== Task data ==
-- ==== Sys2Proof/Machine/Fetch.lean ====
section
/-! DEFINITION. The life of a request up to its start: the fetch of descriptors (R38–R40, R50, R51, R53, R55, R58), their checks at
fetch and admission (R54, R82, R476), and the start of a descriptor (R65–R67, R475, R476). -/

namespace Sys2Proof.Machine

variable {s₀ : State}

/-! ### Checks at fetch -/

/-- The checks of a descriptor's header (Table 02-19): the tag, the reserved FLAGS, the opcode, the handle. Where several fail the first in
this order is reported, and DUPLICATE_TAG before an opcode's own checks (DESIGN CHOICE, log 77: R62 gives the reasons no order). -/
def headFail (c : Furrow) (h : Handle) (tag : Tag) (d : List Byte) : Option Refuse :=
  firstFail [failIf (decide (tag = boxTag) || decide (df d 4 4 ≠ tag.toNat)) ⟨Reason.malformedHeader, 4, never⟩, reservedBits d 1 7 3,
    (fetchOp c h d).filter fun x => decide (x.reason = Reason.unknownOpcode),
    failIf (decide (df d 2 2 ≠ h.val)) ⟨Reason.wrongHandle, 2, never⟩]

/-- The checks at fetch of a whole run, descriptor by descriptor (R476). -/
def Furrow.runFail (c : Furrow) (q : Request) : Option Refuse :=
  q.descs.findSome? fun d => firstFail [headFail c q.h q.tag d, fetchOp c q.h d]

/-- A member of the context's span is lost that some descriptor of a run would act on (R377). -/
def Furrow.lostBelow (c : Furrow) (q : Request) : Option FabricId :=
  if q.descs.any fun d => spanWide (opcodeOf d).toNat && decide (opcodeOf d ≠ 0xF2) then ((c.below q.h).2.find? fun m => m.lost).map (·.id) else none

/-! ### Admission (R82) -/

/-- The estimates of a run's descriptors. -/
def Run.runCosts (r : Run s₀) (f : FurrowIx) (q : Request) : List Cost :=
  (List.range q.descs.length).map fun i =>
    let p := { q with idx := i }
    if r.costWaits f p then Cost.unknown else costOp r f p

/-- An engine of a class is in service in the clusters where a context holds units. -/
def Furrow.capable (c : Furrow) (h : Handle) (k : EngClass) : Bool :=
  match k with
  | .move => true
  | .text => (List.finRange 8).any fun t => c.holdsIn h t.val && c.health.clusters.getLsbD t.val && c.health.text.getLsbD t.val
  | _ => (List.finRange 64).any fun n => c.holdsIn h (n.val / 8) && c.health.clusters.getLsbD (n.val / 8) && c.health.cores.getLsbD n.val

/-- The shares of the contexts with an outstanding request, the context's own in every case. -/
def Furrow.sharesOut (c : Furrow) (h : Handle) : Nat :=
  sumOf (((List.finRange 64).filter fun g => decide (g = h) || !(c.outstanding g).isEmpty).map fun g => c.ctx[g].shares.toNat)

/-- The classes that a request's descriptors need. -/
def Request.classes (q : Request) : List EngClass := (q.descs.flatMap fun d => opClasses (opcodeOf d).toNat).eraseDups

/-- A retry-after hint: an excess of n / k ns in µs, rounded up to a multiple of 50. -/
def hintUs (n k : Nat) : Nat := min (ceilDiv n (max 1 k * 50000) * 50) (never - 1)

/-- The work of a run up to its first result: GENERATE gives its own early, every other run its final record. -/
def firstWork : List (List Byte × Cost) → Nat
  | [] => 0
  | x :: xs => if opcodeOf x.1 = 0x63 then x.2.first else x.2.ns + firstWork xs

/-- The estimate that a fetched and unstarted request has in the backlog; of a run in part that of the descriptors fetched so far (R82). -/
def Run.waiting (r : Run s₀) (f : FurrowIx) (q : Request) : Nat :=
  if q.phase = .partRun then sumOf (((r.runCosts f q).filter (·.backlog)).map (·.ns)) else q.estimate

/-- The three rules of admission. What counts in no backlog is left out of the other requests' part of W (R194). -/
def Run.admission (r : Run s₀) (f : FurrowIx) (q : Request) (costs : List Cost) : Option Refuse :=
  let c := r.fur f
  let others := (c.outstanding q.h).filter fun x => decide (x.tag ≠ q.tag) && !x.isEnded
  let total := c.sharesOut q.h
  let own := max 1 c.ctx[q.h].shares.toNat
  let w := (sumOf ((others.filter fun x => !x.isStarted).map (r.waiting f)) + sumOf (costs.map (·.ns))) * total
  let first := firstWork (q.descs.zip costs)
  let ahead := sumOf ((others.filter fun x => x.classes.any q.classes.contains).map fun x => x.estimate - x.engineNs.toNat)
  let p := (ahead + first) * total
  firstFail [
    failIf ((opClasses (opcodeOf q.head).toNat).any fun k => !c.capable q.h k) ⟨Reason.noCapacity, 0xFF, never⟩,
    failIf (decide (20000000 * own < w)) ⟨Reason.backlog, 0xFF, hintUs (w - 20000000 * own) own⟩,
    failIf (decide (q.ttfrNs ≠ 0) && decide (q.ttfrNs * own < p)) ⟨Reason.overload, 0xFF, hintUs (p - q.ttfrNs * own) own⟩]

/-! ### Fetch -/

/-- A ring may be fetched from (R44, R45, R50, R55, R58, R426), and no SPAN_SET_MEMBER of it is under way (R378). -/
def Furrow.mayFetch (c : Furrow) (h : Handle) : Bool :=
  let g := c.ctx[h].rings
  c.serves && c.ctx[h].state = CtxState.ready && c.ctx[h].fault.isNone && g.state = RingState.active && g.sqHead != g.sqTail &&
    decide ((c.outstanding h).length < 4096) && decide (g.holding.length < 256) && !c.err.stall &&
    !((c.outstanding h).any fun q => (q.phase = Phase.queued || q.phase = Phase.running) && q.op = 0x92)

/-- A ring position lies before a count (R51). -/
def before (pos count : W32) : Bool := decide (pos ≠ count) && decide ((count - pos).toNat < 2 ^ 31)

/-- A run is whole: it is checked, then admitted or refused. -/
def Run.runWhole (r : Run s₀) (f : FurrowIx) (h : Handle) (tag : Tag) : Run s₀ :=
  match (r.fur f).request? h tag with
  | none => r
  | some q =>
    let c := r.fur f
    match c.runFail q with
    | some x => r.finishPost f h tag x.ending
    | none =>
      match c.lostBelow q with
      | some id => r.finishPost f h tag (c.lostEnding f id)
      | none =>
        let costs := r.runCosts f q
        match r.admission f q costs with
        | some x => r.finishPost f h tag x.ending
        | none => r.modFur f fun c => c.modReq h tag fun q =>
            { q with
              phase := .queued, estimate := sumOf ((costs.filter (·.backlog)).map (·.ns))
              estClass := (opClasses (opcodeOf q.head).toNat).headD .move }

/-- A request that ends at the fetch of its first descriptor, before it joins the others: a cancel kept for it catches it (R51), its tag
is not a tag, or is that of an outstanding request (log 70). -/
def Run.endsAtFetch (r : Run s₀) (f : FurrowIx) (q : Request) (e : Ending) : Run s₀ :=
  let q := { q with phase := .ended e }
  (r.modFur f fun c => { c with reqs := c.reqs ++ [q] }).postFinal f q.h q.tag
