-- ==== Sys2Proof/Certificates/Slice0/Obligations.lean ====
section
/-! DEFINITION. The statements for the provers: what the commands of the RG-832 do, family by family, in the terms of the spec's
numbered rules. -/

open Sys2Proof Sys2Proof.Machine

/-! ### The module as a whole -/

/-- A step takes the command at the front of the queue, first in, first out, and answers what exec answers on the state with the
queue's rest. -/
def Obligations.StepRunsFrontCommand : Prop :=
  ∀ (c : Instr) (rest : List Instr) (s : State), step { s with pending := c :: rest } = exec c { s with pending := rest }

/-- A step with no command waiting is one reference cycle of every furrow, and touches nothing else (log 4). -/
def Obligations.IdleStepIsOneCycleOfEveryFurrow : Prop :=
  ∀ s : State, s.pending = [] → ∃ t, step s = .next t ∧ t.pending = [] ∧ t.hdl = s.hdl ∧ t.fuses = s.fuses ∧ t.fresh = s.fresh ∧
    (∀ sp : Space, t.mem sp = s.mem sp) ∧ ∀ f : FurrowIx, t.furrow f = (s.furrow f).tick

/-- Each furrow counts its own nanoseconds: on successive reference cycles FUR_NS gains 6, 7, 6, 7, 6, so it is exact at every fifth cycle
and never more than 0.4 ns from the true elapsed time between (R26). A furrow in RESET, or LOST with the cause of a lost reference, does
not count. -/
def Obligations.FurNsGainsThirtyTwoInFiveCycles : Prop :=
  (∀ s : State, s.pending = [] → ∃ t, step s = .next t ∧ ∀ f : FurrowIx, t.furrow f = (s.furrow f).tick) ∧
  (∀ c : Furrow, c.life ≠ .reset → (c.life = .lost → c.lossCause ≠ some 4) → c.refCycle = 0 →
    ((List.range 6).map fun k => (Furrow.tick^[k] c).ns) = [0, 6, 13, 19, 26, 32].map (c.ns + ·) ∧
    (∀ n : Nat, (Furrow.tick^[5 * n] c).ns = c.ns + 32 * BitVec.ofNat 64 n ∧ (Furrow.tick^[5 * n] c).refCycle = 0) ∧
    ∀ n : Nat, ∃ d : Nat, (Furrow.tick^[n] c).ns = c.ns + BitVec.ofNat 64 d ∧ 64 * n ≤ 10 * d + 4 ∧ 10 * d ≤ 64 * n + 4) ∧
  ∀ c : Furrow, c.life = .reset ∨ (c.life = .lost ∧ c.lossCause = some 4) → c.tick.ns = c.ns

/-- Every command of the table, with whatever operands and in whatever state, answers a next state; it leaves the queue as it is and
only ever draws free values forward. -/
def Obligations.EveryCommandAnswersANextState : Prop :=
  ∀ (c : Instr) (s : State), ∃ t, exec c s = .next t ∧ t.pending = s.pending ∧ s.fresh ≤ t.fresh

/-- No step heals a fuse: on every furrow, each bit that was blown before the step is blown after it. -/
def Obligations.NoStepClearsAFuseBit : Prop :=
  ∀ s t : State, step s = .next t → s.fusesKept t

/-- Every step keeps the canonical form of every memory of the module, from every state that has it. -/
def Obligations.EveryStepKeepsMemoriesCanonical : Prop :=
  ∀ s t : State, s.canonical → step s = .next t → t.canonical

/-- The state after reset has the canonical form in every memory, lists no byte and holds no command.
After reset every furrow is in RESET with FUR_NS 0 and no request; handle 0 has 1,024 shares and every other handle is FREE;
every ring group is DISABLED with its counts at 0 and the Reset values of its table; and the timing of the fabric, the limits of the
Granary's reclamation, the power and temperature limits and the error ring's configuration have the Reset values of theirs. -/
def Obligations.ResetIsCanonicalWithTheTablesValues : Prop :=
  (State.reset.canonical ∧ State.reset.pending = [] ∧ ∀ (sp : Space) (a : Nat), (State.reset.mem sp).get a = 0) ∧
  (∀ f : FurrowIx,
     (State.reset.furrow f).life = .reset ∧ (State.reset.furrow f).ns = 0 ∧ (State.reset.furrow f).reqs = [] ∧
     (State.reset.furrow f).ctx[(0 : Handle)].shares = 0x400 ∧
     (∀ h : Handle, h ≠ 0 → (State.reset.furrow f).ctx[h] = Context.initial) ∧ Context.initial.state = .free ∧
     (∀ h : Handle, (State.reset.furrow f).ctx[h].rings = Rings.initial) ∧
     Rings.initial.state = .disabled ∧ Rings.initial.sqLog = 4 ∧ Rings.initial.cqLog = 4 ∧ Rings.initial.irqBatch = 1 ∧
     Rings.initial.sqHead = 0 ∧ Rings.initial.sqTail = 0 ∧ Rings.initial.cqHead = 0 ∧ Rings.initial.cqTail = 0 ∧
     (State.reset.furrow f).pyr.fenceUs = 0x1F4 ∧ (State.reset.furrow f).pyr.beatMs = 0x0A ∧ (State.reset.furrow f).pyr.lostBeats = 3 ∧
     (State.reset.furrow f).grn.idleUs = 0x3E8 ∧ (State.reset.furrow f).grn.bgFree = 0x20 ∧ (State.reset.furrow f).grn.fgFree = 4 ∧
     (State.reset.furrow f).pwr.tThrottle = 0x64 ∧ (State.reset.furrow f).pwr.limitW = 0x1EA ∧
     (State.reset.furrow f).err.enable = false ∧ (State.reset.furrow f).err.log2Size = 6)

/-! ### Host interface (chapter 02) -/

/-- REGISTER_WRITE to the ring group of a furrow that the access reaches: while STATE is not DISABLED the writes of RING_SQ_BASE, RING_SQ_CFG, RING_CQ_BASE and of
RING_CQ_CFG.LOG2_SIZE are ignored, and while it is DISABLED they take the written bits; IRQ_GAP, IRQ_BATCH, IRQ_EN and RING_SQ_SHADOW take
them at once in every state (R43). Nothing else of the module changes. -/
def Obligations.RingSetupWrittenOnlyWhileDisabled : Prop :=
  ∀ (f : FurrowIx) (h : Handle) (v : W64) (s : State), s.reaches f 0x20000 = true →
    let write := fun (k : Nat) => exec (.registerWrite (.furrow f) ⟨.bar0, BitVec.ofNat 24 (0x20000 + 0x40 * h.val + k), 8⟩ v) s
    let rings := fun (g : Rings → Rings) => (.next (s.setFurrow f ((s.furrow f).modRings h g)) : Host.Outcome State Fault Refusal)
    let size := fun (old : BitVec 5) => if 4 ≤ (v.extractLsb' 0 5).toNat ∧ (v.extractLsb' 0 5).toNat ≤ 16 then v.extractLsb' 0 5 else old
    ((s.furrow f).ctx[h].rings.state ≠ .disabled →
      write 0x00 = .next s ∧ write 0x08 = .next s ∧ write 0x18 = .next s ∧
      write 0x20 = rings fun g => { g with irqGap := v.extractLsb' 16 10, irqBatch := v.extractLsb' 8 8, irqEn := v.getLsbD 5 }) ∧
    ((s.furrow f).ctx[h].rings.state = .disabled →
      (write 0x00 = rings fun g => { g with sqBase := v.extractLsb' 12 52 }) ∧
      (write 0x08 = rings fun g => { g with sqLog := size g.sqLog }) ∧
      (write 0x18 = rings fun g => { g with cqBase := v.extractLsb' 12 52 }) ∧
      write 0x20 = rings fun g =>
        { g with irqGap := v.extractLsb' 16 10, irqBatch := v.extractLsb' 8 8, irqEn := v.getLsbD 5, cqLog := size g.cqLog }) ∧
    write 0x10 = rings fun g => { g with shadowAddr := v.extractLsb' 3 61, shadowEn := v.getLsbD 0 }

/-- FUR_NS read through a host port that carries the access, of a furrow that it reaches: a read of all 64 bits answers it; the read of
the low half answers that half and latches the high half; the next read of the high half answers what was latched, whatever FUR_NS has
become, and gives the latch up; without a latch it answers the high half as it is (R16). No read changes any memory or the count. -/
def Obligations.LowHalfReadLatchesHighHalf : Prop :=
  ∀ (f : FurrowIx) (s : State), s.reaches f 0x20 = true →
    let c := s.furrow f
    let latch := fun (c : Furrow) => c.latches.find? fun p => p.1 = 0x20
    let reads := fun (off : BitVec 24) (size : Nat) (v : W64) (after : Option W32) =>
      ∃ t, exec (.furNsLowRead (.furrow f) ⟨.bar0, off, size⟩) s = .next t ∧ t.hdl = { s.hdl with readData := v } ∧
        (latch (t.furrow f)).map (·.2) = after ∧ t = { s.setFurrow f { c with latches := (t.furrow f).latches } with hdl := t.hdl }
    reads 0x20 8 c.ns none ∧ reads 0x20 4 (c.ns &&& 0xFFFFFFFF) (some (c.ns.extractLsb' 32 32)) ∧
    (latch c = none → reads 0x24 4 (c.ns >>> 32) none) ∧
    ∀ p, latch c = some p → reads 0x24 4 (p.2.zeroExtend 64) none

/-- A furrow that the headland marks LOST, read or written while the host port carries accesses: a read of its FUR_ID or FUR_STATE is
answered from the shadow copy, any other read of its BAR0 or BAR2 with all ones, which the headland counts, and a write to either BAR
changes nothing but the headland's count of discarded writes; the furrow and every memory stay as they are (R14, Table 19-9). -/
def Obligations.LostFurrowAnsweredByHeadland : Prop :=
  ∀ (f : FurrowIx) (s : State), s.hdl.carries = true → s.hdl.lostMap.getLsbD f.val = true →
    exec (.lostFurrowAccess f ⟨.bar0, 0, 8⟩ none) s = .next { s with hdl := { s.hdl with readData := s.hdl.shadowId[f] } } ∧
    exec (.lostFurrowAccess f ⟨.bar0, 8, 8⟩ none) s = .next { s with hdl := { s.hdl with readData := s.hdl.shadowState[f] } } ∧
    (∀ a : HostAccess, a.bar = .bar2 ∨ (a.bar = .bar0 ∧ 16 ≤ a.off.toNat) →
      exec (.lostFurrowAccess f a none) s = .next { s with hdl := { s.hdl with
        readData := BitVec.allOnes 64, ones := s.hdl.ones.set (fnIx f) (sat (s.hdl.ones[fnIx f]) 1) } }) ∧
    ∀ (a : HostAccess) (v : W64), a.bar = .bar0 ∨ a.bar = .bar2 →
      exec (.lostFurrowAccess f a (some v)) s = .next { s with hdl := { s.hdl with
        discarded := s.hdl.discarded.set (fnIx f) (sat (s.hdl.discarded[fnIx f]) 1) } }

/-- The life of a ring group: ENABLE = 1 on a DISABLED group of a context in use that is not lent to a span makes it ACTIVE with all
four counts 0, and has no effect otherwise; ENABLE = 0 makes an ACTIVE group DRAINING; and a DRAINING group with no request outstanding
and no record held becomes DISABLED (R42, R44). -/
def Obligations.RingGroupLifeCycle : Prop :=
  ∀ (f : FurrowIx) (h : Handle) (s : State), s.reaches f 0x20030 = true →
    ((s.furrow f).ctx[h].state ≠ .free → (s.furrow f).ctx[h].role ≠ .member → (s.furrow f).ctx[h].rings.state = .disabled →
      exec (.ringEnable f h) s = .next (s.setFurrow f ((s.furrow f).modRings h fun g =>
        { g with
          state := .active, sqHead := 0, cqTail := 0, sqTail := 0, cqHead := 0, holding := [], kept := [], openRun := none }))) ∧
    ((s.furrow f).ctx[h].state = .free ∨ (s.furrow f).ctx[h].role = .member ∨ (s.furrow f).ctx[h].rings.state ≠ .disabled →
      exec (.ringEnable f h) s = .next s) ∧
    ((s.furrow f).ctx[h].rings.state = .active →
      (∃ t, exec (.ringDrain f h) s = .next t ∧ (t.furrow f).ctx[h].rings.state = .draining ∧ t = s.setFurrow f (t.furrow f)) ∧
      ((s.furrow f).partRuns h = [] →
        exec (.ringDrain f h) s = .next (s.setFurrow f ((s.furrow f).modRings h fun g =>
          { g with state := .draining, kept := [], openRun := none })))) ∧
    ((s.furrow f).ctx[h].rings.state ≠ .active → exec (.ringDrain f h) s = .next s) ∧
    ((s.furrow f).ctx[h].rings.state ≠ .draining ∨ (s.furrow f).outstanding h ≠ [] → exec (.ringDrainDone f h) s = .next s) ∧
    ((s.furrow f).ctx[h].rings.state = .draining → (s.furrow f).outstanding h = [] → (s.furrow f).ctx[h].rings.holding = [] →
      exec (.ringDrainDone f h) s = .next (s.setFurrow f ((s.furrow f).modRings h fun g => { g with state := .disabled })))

== Task description ==
Among the entries above, the lines between the ones containing "q with phase" and "open Sys2Proof Sys2Proof.Machine", inclusive, are to be transcribed exactly. No other line is to be given.

== Answer box ==
  let q := { q with phase := .ended e }
  (r.modFur f fun c => { c with reqs := c.reqs ++ [q] }).postFinal f q.h q.tag
-- ==== Sys2Proof/Certificates/Slice0/Obligations.lean ====
section
/-! DEFINITION. The statements for the provers: what the commands of the RG-832 do, family by family, in the terms of the spec's
numbered rules. -/

open Sys2Proof Sys2Proof.Machine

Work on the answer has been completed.